Trotzdem fiel ich immer in dieselbe Falle. Auch als der Schreibprozess in voller Fahrt war, und ich es schon länsgt hätte besser wissen müssen, trug ich auf meinem Wandplaner blödsinnige, selbst erdachte Deadlines ein, die ich natürlich nie einhalten konnte.
So utopisch diese Deadlines auch waren, letztendlich waren sie wahrscheinlich sogar nützlich. Sie gaben mir die Motivation und die Kraft, weiterzumachen.
Das ist nicht zu verachten, denn das Schreiben ist ein Kraftakt, dessen Außmaße ich vorher nie für möglich gehalten hätte. Es bringt einen an seine Grenzen, vor allem an die, die man ums Verrecken nicht übertreten will. Das mag ein Klischee sein, aber es stimmt trotzdem.
Außerdem stellte ich Berechnungen über den Umfang des Textes an. Ich rechnete aus, wieviel Text nötig war, damit am Ende ein Buch dabei herauskommen würde. Ich rechnete um mein Leben. Diese Berechnungen waren letztendlich sogar zutreffend. Ein besonders künstlerischer Ansatz ist es allerdings nicht.

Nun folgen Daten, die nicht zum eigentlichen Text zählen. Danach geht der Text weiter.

-- ==== Sys2Proof/WellFormed.lean ====
section
/-! DEFINITION. Which terms of `Instr` stand for an instruction of the machine. -/

namespace Sys2Proof

/-- The 121 trapping opcodes, as R79 lists them. -/
def isTrapOpcode (op : Byte) : Bool :=
  op == 0x08 || op == 0x10 || op == 0x18 || op == 0x20 || op == 0x27 || op == 0x28 || op == 0x30 || op == 0x38 || op == 0x76
    || decide (0x90#8 ≤ op)

/-- Well-formed instructions. Every operand value of an implemented instruction is legal (R80); a TRAP term is the instruction
of a trapping opcode byte only (R79). -/
def Instr.wellFormed (i : Instr) : Bool :=
  match i with
  | .nop | .lxiB _ | .staxB | .inxB | .inrB | .dcrB | .mviB _ | .rlc | .dadB | .ldaxB | .dcxB | .inrC | .dcrC | .mviC _ | .rrc | .lxiD _ | .staxD
  | .inxD | .inrD | .dcrD | .mviD _ | .ral | .dadD | .ldaxD | .dcxD | .inrE | .dcrE | .mviE _ | .rar | .lxiH _ | .shld _ | .inxH | .inrH | .dcrH
  | .mviH _ | .dadH | .lhld _ | .dcxH | .inrL | .dcrL | .mviL _ | .cma | .lxiSP _ | .sta _ | .inxSP | .inrM | .dcrM | .mviM _ | .stc | .dadSP
  | .lda _ | .dcxSP | .inrA | .dcrA | .mviA _ | .cmc | .movBB | .movBC | .movBD | .movBE | .movBH | .movBL | .movBM | .movBA | .movCB | .movCC
  | .movCD | .movCE | .movCH | .movCL | .movCM | .movCA | .movDB | .movDC | .movDD | .movDE | .movDH | .movDL | .movDM | .movDA | .movEB | .movEC
  | .movED | .movEE | .movEH | .movEL | .movEM | .movEA | .movHB | .movHC | .movHD | .movHE | .movHH | .movHL | .movHM | .movHA | .movLB | .movLC
  | .movLD | .movLE | .movLH | .movLL | .movLM | .movLA | .movMB | .movMC | .movMD | .movME | .movMH | .movML | .movMA | .movAB | .movAC | .movAD
  | .movAE | .movAH | .movAL | .movAM | .movAA | .addB | .addC | .addD | .addE | .addH | .addL | .addM | .addA | .adcB | .adcC | .adcD | .adcE
  | .adcH | .adcL | .adcM | .adcA => true
  | .trap op => isTrapOpcode op

end Sys2Proof
end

Trotzdem war es hilfreich....wenn man das Schreiben erst einmal ernst nimmt, wird es schnell zu einem Strudel mit zerstörerischer Kraft. Man begreift, dass man sich mit seinen tiefsten Ängsten, seiner schwärzesten Trauer befassen muss, wenn man etwas Ehrliches zustande bringen will. Ich bin in meinem Text immer ehrlich gewesen. Wenn ich ihn nun lese, finde ich ihne gelegentlich sehr unversöhnlich. Bitterer, als ich im Sinn hatte. Aber aufrichtig. Da kann es tröstend und beruhigend sein, wenn man sich an etwas so Sachliches und Schnödes wie Zahlen klammern kann. Noch 25 Seiten, und dann ist es überstanden. Oder auch nicht.

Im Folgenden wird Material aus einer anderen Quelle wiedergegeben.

-- ==== Sys2Proof/Machine/State.lean ====
section
/-! DEFINITION. The machine's state as plain data, its reset value, and the reasons a step can stop.

The fields are the list of R20, every one of them and no other (R36). -/

namespace Sys2Proof.Machine

/-- The seven 8-bit general registers (R21). -/
structure Regs where
  a : Byte
  b : Byte
  c : Byte
  d : Byte
  e : Byte
  h : Byte
  l : Byte
deriving DecidableEq, Repr

/-- The five condition flags (R26). -/
structure Flags where
  z  : Bool
  s  : Bool
  p  : Bool
  cy : Bool
  ac : Bool
deriving DecidableEq, Repr

/-- The 65536-byte memory (R34, R50): the listed bytes, addresses strictly rising; `Memory.unlistedByte` is what an unlisted
address reads as (log 1). -/
abbrev Memory := List Host.Cell

/-- The CPU state and the memory it refers to (R20, R34). -/
structure State where
  regs       : Regs
  sp         : Word
  pc         : Word
  flags      : Flags
  /-- INTE: inert, no rule reads or writes it (R33). -/
  inte       : Bool
  /-- TRAPPED: while it is set no step is enabled (R35, R117). -/
  trapped    : Bool
  /-- TRAP_OPCODE (R35, R203). -/
  trapOpcode : Byte
  /-- TRAP_PC (R35, R203). -/
  trapPc     : Word
  mem        : Memory
deriving DecidableEq, Repr

/-- The faults of the document's taxonomy that are no trap (R200). The third name, UnimplementedOpcode, is the trap: a next
state with TRAPPED set (R203; log 3), and the `FaultKind` that the TRAP interface reports (HostPort.lean). -/
inductive Fault where
  /-- Never raised: every address wraps (R206). Safe: it is here so that a statement can say so (log 10). -/
  | memoryAccessFault
  /-- Never raised: every value is written at its width (R207). Safe: it is here so that a statement can say so (log 10). -/
  | invariantViolation
deriving DecidableEq, Repr

/-- Why a step is turned away. -/
inductive Refusal where
  /-- An instruction with no meaning in this model; no arm of `exec` answers it. Safe. -/
  | notModelled (mnemonic : String)
  /-- `step` answers it while TRAPPED = 1: no step is enabled (R117, R204; log 3). Safe: the spec gives no successor state. -/
  | trappedNoStep
deriving DecidableEq, Repr

/-- What a step or an instruction answers. -/
abbrev Result := Host.Outcome State Fault Refusal

/-- The machine after reset (R40, R220): every field zero, and no byte of memory listed. TRAP_OPCODE and TRAP_PC are zero by
choice (log 2); memory is the host's (R222), so what an unlisted byte reads as is a choice too (log 1). -/
def State.reset : State where
  regs := { a := 0x00, b := 0x00, c := 0x00, d := 0x00, e := 0x00, h := 0x00, l := 0x00 }
  sp := 0x0000
  pc := 0x0000
  flags := { z := false, s := false, p := false, cy := false, ac := false }
  inte := false
  trapped := false
  trapOpcode := 0x00
  trapPc := 0x0000
  mem := []

end Sys2Proof.Machine
end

Zum Schreiben eines Buchs gehört eine beträchtliche Portion Wahnsinn. Das war mir natürlich nicht klar, als ich damit anfing. Glücklicherweise, denn sonst hätte ich es niemals versucht. Ich hätte mir diesen Psychokrieg nicht angetan, und mich mit einfacheren, realistischeren Dingen beschäftigt. Rückblickend muss ich wohl irre gewesen sein, um das übehaupt durchzuziehen. Selbstverständlich bin ich trotzdem mächtig stolz darauf, durchgehalten zu haben. Daher habe ich diese Rubrik "Chronik des Wahnsinns" genannt.